We can formalize how the macroeconomic data releases are read by the market participants in real-time from the space-state frameworks. This also involves monitoring a lot of data, forming expectations on them. Whenever the realizations diverge noticeably from those expectations, it’s needed to revise the assessment on the economy’s state. This can be possible because, for a model that is in space state representation, the Kalman Filter will generate projections for all the considered variables and is then allowed to compute, for every data release, a model-based surprise, the news.


The Job of Machine Learning

It is seen that after training a variety of popular machine learning algorithms over an expanded window and replicating a nowcasting situation, the results show that most of the machine learning models are producing point nowcasts, which are better than the simple autoregression benchmark. Top-performing models like LASSO (Least Absolute Shrinkage and Selection Operator), neural networks, and support vector machines can reduce the usual and standard errors made by nowcast approximately by 16 to 18%. To give you further performance improvements, it even uses various weighting schemes to combine the nowcasts of the ML models. When it comes down to Nowcasting and forecasting, it is also seen that neural networks can perform better than dynamic factor models when it is implemented in Nowcasting and forecasting by comparing the GDP growth forecasts of the artificial neural network to that of state of the art and latest dynamic factor models.

Important Empirical Findings

Models of Nowcasting can provide a degree of similar accuracy to the official preliminary estimates of the GDP growth, even though the nowcasting estimates are timelier. It is also seen through some academic research that there is a significant improvement on the standard statistical forecasting models, which make use only of the past data being represented by the nowcasts. 

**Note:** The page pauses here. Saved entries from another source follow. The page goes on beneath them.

@[simp] theorem Ran.bind_ok (a : α) (s : State) (f : α → State → Ran β) : (Ran.ok a s).bind f = f a s := rfl
@[simp] theorem Ran.bind_raised (r : Raise) (s : State) (f : α → State → Ran β) :
    (Ran.raised r s).bind f = .raised r s := rfl
@[simp] theorem Ran.andThen_ok (a : α) (s : State) (f : State → Ran β) : (Ran.ok a s).andThen f = f s := rfl
@[simp] theorem Ran.andThen_raised (r : Raise) (s : State) (f : State → Ran β) :
    (Ran.raised r s : Ran α).andThen f = .raised r s := rfl
@[simp] theorem Ran.ofExcept_ok (a : α) (s : State) : Ran.ofExcept (.ok a) s = .ok a s := rfl
@[simp] theorem Ran.ofExcept_error (r : Raise) (s : State) : Ran.ofExcept (.error r : Except Raise α) s = .raised r s := rfl
@[simp] theorem Ran.finish_ok (a : Unit) (s : State) : (Ran.ok a s).finish = s.finishOk := rfl
@[simp] theorem Ran.finish_raised (r : Raise) (s : State) : (Ran.raised r s).finish = s.errorEntry r := rfl
@[simp] theorem complete_eq (x : Ran Unit) : complete x = .next x.finish := rfl

theorem Ran.bind_eq_ok {x : Ran α} {f : α → State → Ran β} {b : β} {t : State} :
    x.bind f = .ok b t ↔ ∃ a s, x = .ok a s ∧ f a s = .ok b t := by
  cases x <;> simp

theorem Ran.andThen_eq_ok {x : Ran α} {f : State → Ran β} {b : β} {t : State} :
    x.andThen f = .ok b t ↔ ∃ a s, x = .ok a s ∧ f s = .ok b t := by
  cases x <;> simp

theorem Ran.bind_eq_raised {x : Ran α} {f : α → State → Ran β} {r : Raise} {t : State} :
    x.bind f = .raised r t ↔ x = .raised r t ∨ ∃ a s, x = .ok a s ∧ f a s = .raised r t := by
  cases x <;> simp

@[simp] theorem Ran.state_ok (a : α) (s : State) : (Ran.ok a s).state = s := rfl
@[simp] theorem Ran.state_raised (r : Raise) (s : State) : (Ran.raised r s : Ran α).state = s := rfl

/-- A property each part keeps is kept by the sequence, whether or not a raise stops it. -/
theorem Ran.bind_keeps {P : State → Prop} {x : Ran α} {f : α → State → Ran β} (hx : P x.state)
    (hf : ∀ a s, P s → P (f a s).state) : P (x.bind f).state := by
  cases x with
  | ok a s => exact hf a s hx
  | raised r s => exact hx

theorem Ran.andThen_keeps {P : State → Prop} {x : Ran α} {f : State → Ran β} (hx : P x.state)
    (hf : ∀ s, P s → P (f s).state) : P (x.andThen f).state :=
  Ran.bind_keeps hx fun _ s h => hf s h

end

/-! ### Bit strings -/

@[simp] theorem byteBits_length (b : Byte) : (byteBits b).length = 8 := by simp [byteBits]

@[simp] theorem bytesBits_nil : bytesBits [] = [] := rfl
@[simp] theorem bytesBits_cons (b : Byte) (bs : List Byte) : bytesBits (b :: bs) = byteBits b ++ bytesBits bs := rfl
@[simp] theorem bytesBits_append (as bs : List Byte) : bytesBits (as ++ bs) = bytesBits as ++ bytesBits bs := by
  simp [bytesBits]

theorem bytesBits_length (bs : List Byte) : (bytesBits bs).length = 8 * bs.length := by
  induction bs with
  | nil => rfl
  | cons b bs ih => simp [ih]; omega

@[simp] theorem bitsValue_nil : bitsValue [] = 0 := rfl

theorem bitsValue_append_singleton (bs : List Bool) (b : Bool) :
    bitsValue (bs ++ [b]) = 2 * bitsValue bs + b.toNat := by simp [bitsValue]

theorem bitsValue_lt (bs : List Bool) : bitsValue bs < 2 ^ bs.length := by
  induction bs using List.reverseRecOn with
  | nil => simp
  | append_singleton bs b ih =>
    have hb : b.toNat ≤ 1 := Bool.toNat_le b
    simp only [bitsValue_append_singleton, List.length_append, List.length_singleton, pow_succ]
    omega

theorem bitsValue_cons (b : Bool) (bs : List Bool) :
    bitsValue (b :: bs) = b.toNat * 2 ^ bs.length + bitsValue bs := by
  induction bs using List.reverseRecOn with
  | nil => simp [bitsValue]
  | append_singleton bs c ih =>
    rw [← List.cons_append, bitsValue_append_singleton, bitsValue_append_singleton, ih]
    simp [pow_succ]; ring

/-- The value of a bit string, bit by bit: its first bit is the most significant. -/
theorem bitsValue_testBit (bs : List Bool) (i : Nat) :
    (bitsValue bs).testBit i = (bs.reverse[i]?).getD false := by
  induction bs using List.reverseRecOn generalizing i with
  | nil => simp
  | append_singleton bs b ih =>
    rw [bitsValue_append_singleton]
    cases i with
    | zero => cases b <;> simp [Nat.testBit_zero]
    | succ i =>
      have : (2 * bitsValue bs + b.toNat).testBit (i + 1) = (bitsValue bs).testBit i := by
        rw [Nat.testBit_succ]
        congr 1
        cases b
        · simp
        · simp; omega
      rw [this, ih]
      simp

/-- Bit `n - 1 - j` of the word of `n` bits is the bit at place `j`. -/
theorem word_bitsValue_getLsbD {bs : List Bool} {j : Nat} (hl : bs.length ≤ 32) (h : j < bs.length) :
    (word (bitsValue bs)).getLsbD (bs.length - 1 - j) = bs[j] := by
  rw [BitVec.getLsbD_ofNat, bitsValue_testBit, List.getElem?_reverse (by omega)]
  have h1 : bs.length - 1 - j < 32 := by omega
  have h2 : bs.length - 1 - (bs.length - 1 - j) = j := by omega
  simp [h1, h2, h]

@[simp] theorem lowBits_length (n : Nat) (v : Word) : (lowBits n v).length = n := by simp [lowBits]

/-! ### emitByte and emitBytes (R97) -/

/-- Everything emitByte can do: overflow with nothing changed, or one byte at OUT_LEN. -/
theorem emitByte_cases (v : Byte) (s : State) :
    (s.outBudget ≤ s.outLen ∧ emitByte v s = .raised ⟨.streamOverflow, s.outLen⟩ s) ∨
    (s.outLen < s.outBudget ∧ emitByte v s = .ok () (s.pushByte v)) := by
  by_cases h : s.outBudget ≤ s.outLen
  · exact .inl ⟨h, by simp [emitByte, h]⟩
  · exact .inr ⟨by simpa using h, by simp [emitByte, h]⟩

theorem succ_toNat_of_lt {a b : Word} (h : a < b) : (a + 1).toNat = a.toNat + 1 := by
  have ha : a.toNat < b.toNat := h
  have hb := b.isLt
  rw [BitVec.toNat_add]
  simp
  omega

/-- A byte that is emitted. -/
theorem emitByte_ok {v : Byte} {s : State} (h : s.outLen.toNat < s.outBudget.toNat) :
    ∃ t, emitByte v s = .ok () t ∧ EmittedBytes [v] s t := by
  refine ⟨s.pushByte v, ?_, ?_⟩
  · rcases emitByte_cases v s with ⟨h', _⟩ | ⟨_, h'⟩
    · exact absurd (show s.outBudget.toNat ≤ s.outLen.toNat from h') (by omega)
    · exact h'
  · have hs := succ_toNat_of_lt (show s.outLen < s.outBudget from h)
    refine ⟨by simpa using hs, ?_, ?_, rfl⟩
    · intro k hk
      have : k = 0 := by simpa using hk
      subst this
      simpa [State.outAt] using congrArg (fun x => x) (State.outAt_setOut s s.outLen.toNat s.outLen.toNat v)
    · intro a ha
      have hne : a ≠ s.outLen.toNat := by simp at ha; omega
      have := State.outAt_setOut s s.outLen.toNat a v
      simpa [State.outAt, hne] using this

theorem EmittedBytes.refl (s : State) : EmittedBytes [] s s :=
  ⟨by simp, fun k hk => absurd hk (by simp), fun _ _ => rfl, rfl⟩

theorem EmittedBytes.trans {as bs : List Byte} {s t u : State} (h : EmittedBytes as s t) (g : EmittedBytes bs t u) :
    EmittedBytes (as ++ bs) s u := by
  have ht := h.outLen_eq
  have hu := g.outLen_eq
  refine ⟨by rw [hu, ht, List.length_append]; omega, ?_, ?_, ?_⟩
  · intro k hk
    by_cases hka : k < as.length
    · rw [List.getElem_append_left hka, ← h.bytes_at k hka, g.out_frame _ (.inl (by omega))]
    · have hk' : k - as.length < bs.length := by simp at hk; omega
      rw [List.getElem_append_right (by omega), ← g.bytes_at _ hk', ht]
      congr 1
      omega
  · intro a ha
    simp at ha
    rw [g.out_frame a (by omega), h.out_frame a (by omega)]
  · rw [g.frame, h.frame]

theorem EmittedBytes.outBudget {bs : List Byte} {s t : State} (h : EmittedBytes bs s t) : t.outBudget = s.outBudget := by
  rw [h.frame]

theorem EmittedBytes.room {bs : List Byte} {s t : State} (h : EmittedBytes bs s t) : t.room = s.room - bs.length := by
  simp only [State.room, h.outBudget, h.outLen_eq]
  omega

/-- Bytes for which there is room are all emitted. -/
theorem emitBytes_ok {bs : List Byte} {s : State} (h : bs.length ≤ s.room) :
    ∃ t, emitBytes bs s = .ok () t ∧ EmittedBytes bs s t := by
  induction bs generalizing s with
  | nil => exact ⟨s, rfl, .refl s⟩
  | cons v vs ih =>
    simp only [List.length_cons] at h
    obtain ⟨t, ht, e⟩ := emitByte_ok (v := v) (s := s) (by unfold State.room at h; omega)
    have hr := e.room
    simp only [List.length_cons, List.length_nil] at hr
    obtain ⟨u, hu, g⟩ := ih (s := t) (by omega)
    exact ⟨u, by simp [emitBytes, ht, hu], by simpa using e.trans g⟩

/-- Bytes for which there is no room: those that fit are emitted, and the next raises STREAM_OVERFLOW(OUT_LEN). -/
theorem emitBytes_overflow {bs : List Byte} {s : State} (h : s.room < bs.length) :
    ∃ t, emitBytes bs s = .raised ⟨.streamOverflow, t.outLen⟩ t ∧ EmittedBytes (bs.take s.room) s t := by
  induction bs generalizing s with
  | nil => simp at h
  | cons v vs ih =>
    rcases emitByte_cases v s with ⟨hle, hr⟩ | ⟨hlt, -⟩
    · have h0 : s.room = 0 := by
        have hle : s.outBudget.toNat ≤ s.outLen.toNat := hle
        unfold State.room
        omega
      exact ⟨s, by simp [emitBytes, hr], by simpa [h0] using EmittedBytes.refl s⟩
    · obtain ⟨t, ht, e⟩ := emitByte_ok (v := v) (s := s) hlt
      have hpos : 0 < s.room := Nat.sub_pos_of_lt hlt
      have hr := e.room
      simp only [List.length_cons, List.length_nil] at h hr
      obtain ⟨u, hu, g⟩ := ih (s := t) (by omega)
      refine ⟨u, by simp [emitBytes, ht, hu], ?_⟩
      have : s.room = t.room + 1 := by omega
      rw [this, List.take_succ_cons]
      simpa using e.trans g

Small data approaches are what came in first, and they generally involve estimates of maximum likelihood. In contrast, consequent significant data approaches are typically engaged with a two-step estimation based on a first step extraction of the principal components. The big data nowcasting is not necessarily any better. To begin with, they tend to be a lot more tedious to manage and less transparent. They might not even be able to deliver a lot of improvement in the accuracy of factor extraction. This stabilizes and increases quickly as the numbers of the indicators go up. It is worth noticing that distortions can be created in the extracted factor with a set of poorly balanced indicators whereas, on the other hand, with the help of small data approaches, we can facilitate and promote hard thinking about a group of indicators well-balanced.

Final Words

In financial markets, and the world of the economy in general, Nowcasting has brought about a significant change that helps us forecast economic variables with a lot more precision and ease. We hope this article helped you in understanding the basics and importance of Nowcasting.